*EXERCISE AIM*
Please give back word for word the lines below, from the first one through the one with "its issuer. -/".

*RECORDS FOR THIS TASK*
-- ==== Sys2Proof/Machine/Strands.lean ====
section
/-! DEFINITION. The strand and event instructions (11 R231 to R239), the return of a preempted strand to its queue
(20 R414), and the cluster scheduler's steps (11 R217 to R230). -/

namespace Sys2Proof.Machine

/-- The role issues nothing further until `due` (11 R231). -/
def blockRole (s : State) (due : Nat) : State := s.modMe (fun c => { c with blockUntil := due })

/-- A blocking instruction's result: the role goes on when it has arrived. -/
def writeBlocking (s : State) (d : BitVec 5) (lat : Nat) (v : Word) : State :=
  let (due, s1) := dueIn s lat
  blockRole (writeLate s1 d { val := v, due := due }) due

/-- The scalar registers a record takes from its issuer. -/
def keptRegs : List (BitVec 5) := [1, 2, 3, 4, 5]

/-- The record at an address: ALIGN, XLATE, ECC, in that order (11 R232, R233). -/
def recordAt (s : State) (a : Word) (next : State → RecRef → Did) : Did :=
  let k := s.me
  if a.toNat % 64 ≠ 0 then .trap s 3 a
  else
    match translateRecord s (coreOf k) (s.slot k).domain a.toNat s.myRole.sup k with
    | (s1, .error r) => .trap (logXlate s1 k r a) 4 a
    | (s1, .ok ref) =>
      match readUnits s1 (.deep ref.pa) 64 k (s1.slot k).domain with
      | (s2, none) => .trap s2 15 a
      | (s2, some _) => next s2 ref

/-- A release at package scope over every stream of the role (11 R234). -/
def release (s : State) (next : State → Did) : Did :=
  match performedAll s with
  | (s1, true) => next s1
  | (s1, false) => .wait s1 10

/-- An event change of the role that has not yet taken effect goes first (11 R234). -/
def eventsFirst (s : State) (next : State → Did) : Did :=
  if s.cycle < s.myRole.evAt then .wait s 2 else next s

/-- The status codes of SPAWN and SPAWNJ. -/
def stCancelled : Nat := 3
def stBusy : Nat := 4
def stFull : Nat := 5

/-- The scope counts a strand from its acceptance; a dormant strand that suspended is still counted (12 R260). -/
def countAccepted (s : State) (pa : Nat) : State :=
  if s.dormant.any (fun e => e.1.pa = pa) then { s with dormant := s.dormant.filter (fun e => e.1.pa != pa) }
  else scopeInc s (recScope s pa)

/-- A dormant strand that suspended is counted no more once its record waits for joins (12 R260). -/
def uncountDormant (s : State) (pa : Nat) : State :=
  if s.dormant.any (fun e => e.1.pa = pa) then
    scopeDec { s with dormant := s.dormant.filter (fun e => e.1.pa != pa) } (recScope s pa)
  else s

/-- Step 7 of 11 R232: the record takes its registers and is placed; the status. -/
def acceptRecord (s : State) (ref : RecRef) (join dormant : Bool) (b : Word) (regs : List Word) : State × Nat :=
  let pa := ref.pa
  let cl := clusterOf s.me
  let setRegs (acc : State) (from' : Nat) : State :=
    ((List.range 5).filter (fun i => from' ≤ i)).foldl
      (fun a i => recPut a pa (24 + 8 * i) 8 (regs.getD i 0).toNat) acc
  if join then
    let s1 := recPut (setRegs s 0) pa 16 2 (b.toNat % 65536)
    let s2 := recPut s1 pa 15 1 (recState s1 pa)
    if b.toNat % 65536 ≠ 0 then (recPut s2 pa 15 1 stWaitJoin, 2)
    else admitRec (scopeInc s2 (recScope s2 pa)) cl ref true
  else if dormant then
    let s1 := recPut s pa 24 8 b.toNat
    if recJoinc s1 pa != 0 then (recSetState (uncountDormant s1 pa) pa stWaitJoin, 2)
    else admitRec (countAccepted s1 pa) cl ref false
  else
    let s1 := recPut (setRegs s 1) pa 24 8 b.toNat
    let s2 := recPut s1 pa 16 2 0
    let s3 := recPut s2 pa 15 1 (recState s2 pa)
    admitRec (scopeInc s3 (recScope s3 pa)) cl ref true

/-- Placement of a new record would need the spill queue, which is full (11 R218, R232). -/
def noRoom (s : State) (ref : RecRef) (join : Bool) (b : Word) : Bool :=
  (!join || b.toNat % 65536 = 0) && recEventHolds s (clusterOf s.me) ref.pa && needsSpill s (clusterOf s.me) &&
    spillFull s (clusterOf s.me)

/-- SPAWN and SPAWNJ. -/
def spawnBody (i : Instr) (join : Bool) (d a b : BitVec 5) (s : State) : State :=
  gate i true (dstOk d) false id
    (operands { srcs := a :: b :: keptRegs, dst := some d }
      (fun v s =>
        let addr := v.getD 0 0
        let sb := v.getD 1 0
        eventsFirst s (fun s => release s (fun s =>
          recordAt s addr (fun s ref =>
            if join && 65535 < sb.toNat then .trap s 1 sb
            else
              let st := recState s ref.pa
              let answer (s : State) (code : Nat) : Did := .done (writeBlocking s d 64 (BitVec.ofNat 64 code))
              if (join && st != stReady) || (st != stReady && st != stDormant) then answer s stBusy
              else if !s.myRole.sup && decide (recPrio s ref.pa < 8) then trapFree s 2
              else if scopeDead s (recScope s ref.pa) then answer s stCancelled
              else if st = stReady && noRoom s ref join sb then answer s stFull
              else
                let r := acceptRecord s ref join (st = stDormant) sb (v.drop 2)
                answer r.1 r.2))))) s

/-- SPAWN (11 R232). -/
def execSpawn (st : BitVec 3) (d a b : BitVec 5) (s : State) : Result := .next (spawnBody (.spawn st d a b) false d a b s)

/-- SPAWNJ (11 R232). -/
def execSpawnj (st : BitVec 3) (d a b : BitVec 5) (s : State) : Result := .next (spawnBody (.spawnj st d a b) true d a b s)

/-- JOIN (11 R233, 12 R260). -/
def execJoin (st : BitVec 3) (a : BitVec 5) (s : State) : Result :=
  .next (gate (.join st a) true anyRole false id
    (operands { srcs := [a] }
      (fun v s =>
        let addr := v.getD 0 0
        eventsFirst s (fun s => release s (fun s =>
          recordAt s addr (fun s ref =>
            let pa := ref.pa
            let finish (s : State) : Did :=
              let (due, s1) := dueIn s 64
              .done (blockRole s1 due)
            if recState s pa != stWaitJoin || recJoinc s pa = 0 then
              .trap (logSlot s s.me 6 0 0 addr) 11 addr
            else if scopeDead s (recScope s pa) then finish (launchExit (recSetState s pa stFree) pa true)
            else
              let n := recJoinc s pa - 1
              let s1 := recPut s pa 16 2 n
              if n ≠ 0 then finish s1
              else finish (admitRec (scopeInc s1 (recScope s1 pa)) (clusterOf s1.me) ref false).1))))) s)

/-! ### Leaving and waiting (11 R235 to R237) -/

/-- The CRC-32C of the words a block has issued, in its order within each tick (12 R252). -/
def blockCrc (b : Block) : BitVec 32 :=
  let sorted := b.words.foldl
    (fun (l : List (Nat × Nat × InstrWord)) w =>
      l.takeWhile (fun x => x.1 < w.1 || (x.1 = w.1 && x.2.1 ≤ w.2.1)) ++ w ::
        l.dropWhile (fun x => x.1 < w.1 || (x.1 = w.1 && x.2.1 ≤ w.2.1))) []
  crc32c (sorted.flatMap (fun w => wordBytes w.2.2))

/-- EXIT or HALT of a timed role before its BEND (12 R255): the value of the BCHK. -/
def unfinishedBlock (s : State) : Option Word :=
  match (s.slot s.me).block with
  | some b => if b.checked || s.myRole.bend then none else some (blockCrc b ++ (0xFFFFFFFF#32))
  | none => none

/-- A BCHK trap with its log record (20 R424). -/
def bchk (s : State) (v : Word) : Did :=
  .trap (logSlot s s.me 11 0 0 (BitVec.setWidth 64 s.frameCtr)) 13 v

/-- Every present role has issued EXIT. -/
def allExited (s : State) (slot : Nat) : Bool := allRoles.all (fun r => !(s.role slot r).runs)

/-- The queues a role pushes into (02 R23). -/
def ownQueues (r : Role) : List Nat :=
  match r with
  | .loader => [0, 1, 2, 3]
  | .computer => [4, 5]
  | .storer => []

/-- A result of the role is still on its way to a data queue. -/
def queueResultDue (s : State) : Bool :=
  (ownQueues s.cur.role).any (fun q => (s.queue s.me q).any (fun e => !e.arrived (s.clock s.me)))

*ANSWER TO THE EXERCISE*
-- ==== Sys2Proof/Machine/Strands.lean ====
section
/-! DEFINITION. The strand and event instructions (11 R231 to R239), the return of a preempted strand to its queue
(20 R414), and the cluster scheduler's steps (11 R217 to R230). -/

namespace Sys2Proof.Machine

/-- The role issues nothing further until `due` (11 R231). -/
def blockRole (s : State) (due : Nat) : State := s.modMe (fun c => { c with blockUntil := due })

/-- A blocking instruction's result: the role goes on when it has arrived. -/
def writeBlocking (s : State) (d : BitVec 5) (lat : Nat) (v : Word) : State :=
  let (due, s1) := dueIn s lat
  blockRole (writeLate s1 d { val := v, due := due }) due

/-- The scalar registers a record takes from its issuer. -/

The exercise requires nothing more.